ST. LOUIS (KMOX) - Nearly 4,000 United Auto Workers in Wentzville, Missouri could walk out on the job this week unless a deal is reached.

Time is of the essence as the United Auto Workers and the "Big Three" U.S. automakers in Ford, General Motors and Stellantis negotiate a new labor contract, which expires at 11:59 p.m. Thursday, Sept. 14.


Contract negotiations have been tense and a potential strike looms, one that could impact around 146,000 workers throughout the country, including 4,000 in Wentzville, Missouri alone.

UAW Local 2250 president Katie Deatheridge says they are waiting and preparing for a strike.

"It's not looking well, we'll say that," say Deatheridge, "We'll coming down to the deadline here. At a local level, we are hitting and waiting."

Among the list of demands the workers want include an immediate pay raise of 20%, followed by another four raises at 5% each. Altogether, hourly pay would increase by 46% spanning the four-year contract.

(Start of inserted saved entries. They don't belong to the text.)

-- ==== Sys2Proof/Certificates/Slice0/Obligations.lean ====
section
/-! DEFINITION. The statements for the provers. Each is written from rules of spec/ that its docstring names. -/

open Host Sys2Proof Sys2Proof.Machine Sys2Proof.Arith

/-! ### Slots (spec/04_core_encoding.md, 06_scalar_control.md) -/

/-- R137, R139: whatever the form, a slot whose guard is false performs nothing and the next slot follows. R120, R140, R401: a second
trigger of a unit in one bundle raises the illegal-slot trap, class 1 code 2, before its source is read, but for a br.prep to the right of
a go or a call (R181). R267, R136: where no dynamic condition of R140 check 6 holds, a source that delivers a fault raises it at its slot,
and the form does nothing else; a queue source is read once the strand's earlier accesses to those bytes of its core are performed, and
until then the slot waits. -/
def Obligations.SlotRules : Prop :=
  (
    ∀ (s : State) (i : Instr) (m : Mv) (d : Option WClass), moveOf i = some (m, d) → s.srcIllegal m.src d = false →
      s.t.guardHolds m.guard = false → exec i s = .next s.commit) ∧
  (
    ∀ (s : State) (i : Instr) (m : Mv) (d : Option WClass) (u : Nat), moveOf i = some (m, d) → unitOf i = some u →
      s.srcIllegal m.src d = false → s.t.guardHolds m.guard = true → s.t.cur.used.contains u = true →
      (s.t.cur.goB = none ∨ ∀ n m', i ≠ .brPrep n m') → exec i s = .next (s.raise 1 2 0)) ∧
  (
    ∀ (s : State) (i : Instr) (m : Mv) (d : Option WClass), moveOf i = some (m, d) → s.srcIllegal m.src d = true →
      exec i s = .next (s.raise 1 2 0)) ∧
  (
    ∀ (s : State) (i : Instr) (m : Mv) (d : Option WClass) (cls code : Nat) (info : Word),
      moveOf i = some (m, d) → s.srcIllegal m.src d = false → s.t.guardHolds m.guard = true → (∀ u, unitOf i = some u → s.unheld u) →
      ((∀ q off, m.src ≠ .queue q off) → s.readSrc m.src d = .trap cls code info → exec i s = .next (s.raise cls code info)) ∧
      (∀ q off s1, m.src = .queue q off → Settled s (s.srcRuns q off d) s1 → s1.readSrc m.src d = .trap cls code info →
        exec i s = .next (s1.raise cls code info)) ∧
      (∀ q off s1, m.src = .queue q off → s1 = s.settle (s.srcRuns q off d) → s1.t.inWalk = none →
        (∃ p ∈ s.srcRuns q off d, s1.t.inOrder s1.t.nseq p.1 p.2 = false) → exec i s = .next (s1.endBlock .fence)))

/-- R170: the results of sa and sb, from a (port 2), b (the trigger value x) and c (port 4), after one cycle. R171: bfx and bfi
work on the field at P = b<5:0> of length min(b<12:6>, 64 − P): bit by bit, what each result holds. R172, R169: setk compares a
with b, and the outcome goes to .o and to kN at one boundary. -/
def Obligations.ScalarResults : Prop :=
  (
    ∀ (s0 s : State) (b : Bool) (m : Mv) (x : Word) (w : WidthSel) (n : BitVec 2), ReadyW s0 s (saUnit b) m x →
      let u := saUnit b
      let a := s.t.pw u 2
      let c := s.t.pw u 4
      let k := x.toNat % 64
      ∀ p ∈ [
        (Instr.saAdd b m, a + x), (.saSub b m, a - x), (.saRsub b m, x - a),
        (.saAddw b m, ((a + x).setWidth 32).signExtend 64), (.saSubw b m, ((a - x).setWidth 32).signExtend 64),
        (.saShladd b n m, a * wd (2 ^ (n.toNat + 1)) + x),
        (.saAnd b m, a &&& x), (.saOr b m, a ||| x), (.saXor b m, a ^^^ x), (.saAndn b m, a &&& ~~~x), (.saOrn b m, a ||| ~~~x),
        (.saShl b m, a <<< k), (.saShr b m, a >>> k), (.saSar b m, a.sshiftRight k), (.saRol b m, a.rotateLeft k),
        (.saRor b m, a.rotateRight k),
        (.saSeq b m, if a = x then 1 else 0), (.saSne b m, if a = x then 0 else 1),
        (.saSlt b m, if a.toInt < x.toInt then 1 else 0), (.saSle b m, if a.toInt ≤ x.toInt then 1 else 0),
        (.saSltn b m, if a.toNat < x.toNat then 1 else 0), (.saSlen b m, if a.toNat ≤ x.toNat then 1 else 0),
        (.saMin b m, if a.toInt < x.toInt then a else x), (.saMax b m, if x.toInt < a.toInt then a else x),
        (.saMinn b m, if a.toNat < x.toNat then a else x), (.saMaxn b m, if x.toNat < a.toNat then a else x),
        (.saSel b m, if c = 0 then x else a),
        (.saClz b m, wd (clzN 64 x.toNat)), (.saCtz b m, wd (ctzN x.toNat 64)), (.saPopc b m, wd (popcN x.toNat 64)),
        (.saBswap b m, wd (ofBytes (toBytes 8 x.toNat).reverse)),
        (.saSext b w m, BitVec.ofInt 64 (sint w.bits x.toNat)), (.saZext b w m, wd (x.toNat % 2 ^ w.bits))],
        exec p.1 s0 = .next (s.ends u (s.t.result u false 1 (.w p.2) 0))) ∧
  (
    ∀ (s0 s : State) (b : Bool) (m : Mv) (x : Word), ReadyW s0 s (saUnit b) m x →
      let u := saUnit b
      let a := s.t.pw u 2
      let c := s.t.pw u 4
      let p := wbits x 5 0
      let l := min (wbits x 12 6) (64 - p)
      ∃ f g : Word,
        exec (.saBfx b m) s0 = .next (s.ends u (s.t.result u false 1 (.w f) 0)) ∧
        exec (.saBfi b m) s0 = .next (s.ends u (s.t.result u false 1 (.w g) 0)) ∧
        ∀ i < 64, f.getLsbD i = (decide (i < l) && a.getLsbD (p + i)) ∧
          g.getLsbD i = (if p ≤ i ∧ i < p + l then a.getLsbD (i - p) else c.getLsbD i)) ∧
  (
    ∀ (s0 s : State) (b : Bool) (m : Mv) (x : Word) (cond : BitVec 2) (k : BitVec 3), ReadyW s0 s (saUnit b) m x →
      let u := saUnit b
      let a := s.t.pw u 2
      let out : Bool :=
        if cond = 0 then decide (a = x) else if cond = 1 then decide (a ≠ x)
        else if cond = 2 then decide (a.toInt < x.toInt) else decide (a.toNat < x.toNat)
      exec (.saSetk b cond k m) s0 = .next (s.ends u (s.t.resultK u 1 out k.toNat)))
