-- ==== Sys2Proof/Laws/State.lean ====
section
/-! SUPPORT. The small lemmas of State and Task: one per field and update, true by unfolding, so that no later proof opens a record
update. -/

namespace Sys2Proof.Machine

open Host Arith
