-- ==== Sys2Proof/Laws/Global.lean ====
section
/-! SUPPORT. What the shared steps of the global-memory forms do when nothing stops them, once each. -/

namespace Sys2Proof.Machine

open Host

/-- A load whose landing entry is free goes on with it (R128). -/
theorem gmLand_free {s0 s : State} {pair : Bool} {n d : Nat} (h : LandFree s0 s pair n d) (f : Nat → Nat → Eff) : gmLand s pair f = f n d := by
  obtain ⟨-, h1, h2, h3, h4, h5, h6, h7, h8⟩ := h
  have hb : ∀ k, k = n ∨ (pair = true ∧ k = n + 1) → s.t.landBusy k = false := by
    intro k hk
    unfold Task.landBusy
    cases e : (s.t.bank.land.get k default).pend with
    | none => rfl
    | some p => simpa using h8 k hk p e
  simp only [gmLand, h1, h2]
  rw [if_neg (by omega), if_neg, hb n (Or.inl rfl)]
  · cases pair with
    | false => simp
    | true => simp [hb (n+1) (Or.inr ⟨rfl, rfl⟩)]
  · rintro (⟨a, b⟩ | ⟨a, b⟩)
    · have := h6 a; omega
    · have := h7 a; omega

/-- An access that is reached goes on with its physical pieces (R262). -/
theorem gmReach_reached {s s1 : State} {align : Nat} {p : Perm} {ps pas : List (Nat × Nat)} (h : Reached s align p ps pas s1) (f : List (Nat × Nat) → State → Eff) :
    gmReach s align p ps f = f pas s1 := by
  obtain ⟨h1, h2⟩ := h
  have e1 : ps.find? (fun x => x.1 % align != 0) = none := by
    rw [List.find?_eq_none]; intro x hx; simp [(h1 x hx).1]
  have e2 : ps.find? (fun x => !canonical (wd x.1)) = none := by
    rw [List.find?_eq_none]; intro x hx; simp [(h1 x hx).2.1]
  have e3 : ps.find? (fun x => (s.cached s.t.core (s.partOfTask s.t) (s.asidOf s.t) (va57 (wd x.1))).isNone) = none := by
    rw [List.find?_eq_none]; intro x hx
    have := (h1 x hx).2.2
    cases e : s.cached s.t.core (s.partOfTask s.t) (s.asidOf s.t) (va57 (wd x.1)) <;> simp_all
  simp only [gmReach, e1, e2, gmCached, e3, h2]

/-- A task that is not speculative serialises nothing (R334). -/
theorem gmWhen_direct {s : State} (h : s.t.spec = false) (b : Bool) (pas) (f : State → Eff) : gmWhen b pas s f = f s := by
  simp [gmWhen, State.serialised, State.serialisedAs, h]

/-- A task that is not speculative notes no read (R333). -/
theorem noteReads_direct {s : State} (h : s.t.spec = false) (l : List Nat) : l.foldl (fun (acc : State × Bool) k => if acc.2 then acc.1.noteRead k else acc) (s, true) = (s, true) := by
  induction l with
  | nil => rfl
  | cons k r ih => simp [State.noteRead, h] at ih ⊢; exact ih

/-- A load of a task that is not speculative waits in its entry. -/
theorem gmIssueLoad_direct {s : State} (h : s.t.spec = false) (n d form ty : Nat) (tile : Option (Nat × Nat)) (pas : List (Nat × Nat)) (attrs : List Nat) (lanes va : Word) (pair : Bool) :
    gmIssueLoad s n d form ty tile pas attrs lanes va pair =
      .done (s.loadIssued n d form ty tile ((pas.zip attrs).map (fun (p, k) => ⟨p.1, p.2, k, none⟩)) lanes va pair) := by
  simp only [gmIssueLoad, noteReads_direct h]
  rfl

end Sys2Proof.Machine
end

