theorem refl (s : State) : CachesMoved s s := ⟨rfl, rfl, rfl, rfl, rfl, rfl, fun n => ⟨(s.coreAt n).l1, rfl⟩⟩

theorem trans {s t u : State} (h : CachesMoved s t) (k : CachesMoved t u) : CachesMoved s u where
  tasks := k.tasks.trans h.tasks
  mem := k.mem.trans h.mem
  held := k.held.trans h.held
  poison := k.poison.trans h.poison
  cur := k.cur.trans h.cur
  core := k.core.trans h.core
  cores n := by
    obtain ⟨l, hl⟩ := h.cores n
    obtain ⟨m, hm⟩ := k.cores n
    exact ⟨m, by rw [hm, hl]⟩

/-- Operations in turn, each of which moves the caches alone. -/
theorem foldl {α : Type} {f : State → α → State} (hf : ∀ s a, CachesMoved s (f s a)) (l : List α) (s : State) :
    CachesMoved s (l.foldl f s) := by
  induction l generalizing s with
  | nil => exact refl s
  | cons a r ih => exact (hf s a).trans (ih _)

theorem setDie (s : State) (d : Nat) (x : Die) : CachesMoved s (s.setDie d x) :=
  ⟨rfl, rfl, rfl, rfl, rfl, rfl, fun n => ⟨(s.coreAt n).l1, rfl⟩⟩

theorem post (s : State) (kind src dst line arg : Nat) : CachesMoved s (s.post kind src dst line arg) :=
  ⟨rfl, rfl, rfl, rfl, rfl, rfl, fun n => ⟨(s.coreAt n).l1, rfl⟩⟩

theorem choose (s : State) (n : Nat) : CachesMoved s (s.choose n).2 :=
  ⟨rfl, rfl, rfl, rfl, rfl, rfl, fun n => ⟨(s.coreAt n).l1, rfl⟩⟩

/-- A core's L1 alone changes. -/
theorem setL1 (s : State) (n : Nat) (l : Tab Nat) : CachesMoved s (s.setCore n { s.coreAt n with l1 := l }) where
  tasks := rfl
  mem := rfl
  held := rfl
  poison := rfl
  cur := rfl
  core := rfl
  cores m := by
    by_cases h : m = n
    · exact ⟨l, by rw [h, State.coreAt_setCore]⟩
    · exact ⟨(s.coreAt m).l1, Tab.get_set_ne _ _ _ _ _ h⟩

theorem l1Recall (s : State) (die line : Nat) (keep : Option Nat) : CachesMoved s (s.l1Recall die line keep) where
  tasks := rfl
  mem := rfl
  held := rfl
  poison := rfl
  cur := rfl
  core := rfl
  cores n := by
    simp only [State.l1Recall, State.coreAt, Tab.get_eq_find?, Tab.find?_mapVals]
    cases s.cores.find? n with
    | none => exact ⟨Core.init.l1, rfl⟩
    | some c =>
      simp only [Option.map_some, Option.getD_some]
      split
      · exact ⟨c.l1.del line, rfl⟩
      · exact ⟨c.l1, rfl⟩

theorem dropLine (s : State) (die line : Nat) : CachesMoved s (s.dropLine die line) :=
  ((l1Recall ..).trans (setDie ..)).trans (setDie ..)

/-- Bringing a die's line to state MI_A with a write-back on its way. -/
theorem writeBackLine (s : State) (die line : Nat) (x : DieLine) (dst arg : Nat) :
    CachesMoved s ((((s.l1Recall die line none).dropSize die line).setLine die line x).post 3 die dst line arg) :=
  (((l1Recall ..).trans (setDie ..)).trans (setDie ..)).trans (post ..)

theorem evict (s : State) (die line : Nat) : CachesMoved s (s.evict die line) := by
  unfold State.evict
  split
  · exact dropLine ..
  · exact (dropLine ..).trans (post ..)
  · exact writeBackLine ..
  · exact writeBackLine ..
  · exact refl s

theorem fit (die keep pool tags : Nat) (l : List Nat) (s : State) : CachesMoved s (s.fit die keep pool tags l) := by
  induction l generalizing s with
  | nil => exact refl s
  | cons b r ih =>
    have he := foldl (fun s i => evict s die (4 * b + i)) (List.range 4) s
    simp only [State.fit]
    split
    · exact refl s
    · split
      · exact ih s
      · refine he.trans (CachesMoved.trans ?_ (ih _))
        split
        · exact setDie ..
        · exact refl _

theorem storeImage (s : State) (die line : Nat) : CachesMoved s (s.storeImage die line) := by
  simp only [State.storeImage]
  split
  · exact refl s
  · refine CachesMoved.trans ?_ (fit ..)
    split
    · exact setDie ..
    · exact (setDie ..).trans (setDie ..)

theorem l1Fill (s : State) (core line mask : Nat) : CachesMoved s (s.l1Fill core line mask) := by
  simp only [State.l1Fill]
  split
  · exact setL1 ..
  · split
    · exact setL1 ..
    · have h : CachesMoved s ((s.choose (s.coreAt core).l1.length).2.setCore core
          { s.coreAt core with l1 := ((s.coreAt core).l1.del (((s.coreAt core).l1.map (·.1)).getD
            (s.choose (s.coreAt core).l1.length).1 0)).set line mask }) := (choose s _).trans (setL1 ..)
      split
      · exact h.trans (storeImage ..)
      · exact h

theorem takeLine (s : State) (core line : Nat) (x : DieLine) : CachesMoved s (s.takeLine core line x) := by
  have h : ∀ t, CachesMoved t (((t.l1Recall (dieOf core) line (some core))).setLine (dieOf core) line
      { x with st := 4, vec := 2 ^ (clusterOf core % 8) }) := fun t => (l1Recall ..).trans (setDie ..)
  simp only [State.takeLine]
  split
  · exact (storeImage ..).trans (h _)
  · exact h s

/-- An access of a core to a line (R450, R451). -/
theorem touchLine (s : State) (core line : Nat) (write : Bool) : CachesMoved s (s.touchLine core line write) := by
  have ask : ∀ (u : State) (x : DieLine) (k dst : Nat),
      CachesMoved u ((u.setLine (dieOf core) line x).post k (dieOf core) dst line 0) := fun u x k dst => (setDie ..).trans (post ..)
  refine (setDie s (dieOf core) _ : CachesMoved s (s.useBlock (dieOf core) line)).trans ?_
  simp only [State.touchLine]
  split
  · exact ask ..
  · exact ask ..
  · exact takeLine ..
  · exact takeLine ..
  · exact (ask ..).trans (setDie ..)
  · exact (ask ..).trans (setDie ..)
  · exact setDie ..
  · exact setDie ..
  · exact refl _
  · exact refl _
  · exact setDie ..

theorem touch (s : State) (core : Nat) (ps : List (Nat × Nat)) (write : Bool) : CachesMoved s (s.touch core ps write) :=
  foldl (fun s l => touchLine s core l write) _ s

theorem noteL1 (s : State) (core pa n attr write : Nat) : CachesMoved s (s.noteL1 core pa n attr write) := by
  unfold State.noteL1
  split
  · exact refl s
  · refine foldl (fun s l => ?_) _ s
    split
    · exact l1Fill ..
    · exact refl s

end CachesMoved

/-- Global memory is HBM or the CXL tier (R331). -/
theorem place_of_isGlobal {pa : Nat} (h : isGlobal pa = true) : (∃ d, place pa = .hbm d) ∨ ∃ c, place pa = .cxl c := by
  unfold isGlobal at h
  split at h
  · exact .inl ⟨_, ‹_›⟩
  · exact .inr ⟨_, ‹_›⟩
  · cases h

Workers are also demanding for a shift back to pensions, reinstated cost-of-living adjustments, a 32-hour workweek and elimination of compensation tiers, among other things.

Bloomberg Reporter David Welch told Total Information A.M. that even if a potentials strike lasts only a week and a half, it could cost all three motor companies billions of dollars.

"If (the workers) go out of all three companies, it would be a loss of $5.6 billion after only 10 days," said Welch, You stretch that out and obviously it will get much worst."

Welch says that the ripple effect of a strike stretches pretty far from not just the automobile industry.

"Steel and aluminum pricing, that all goes down with a strike," said Welch, "Some factories will have to cut workers off and slow production. This can have a far reaching impact."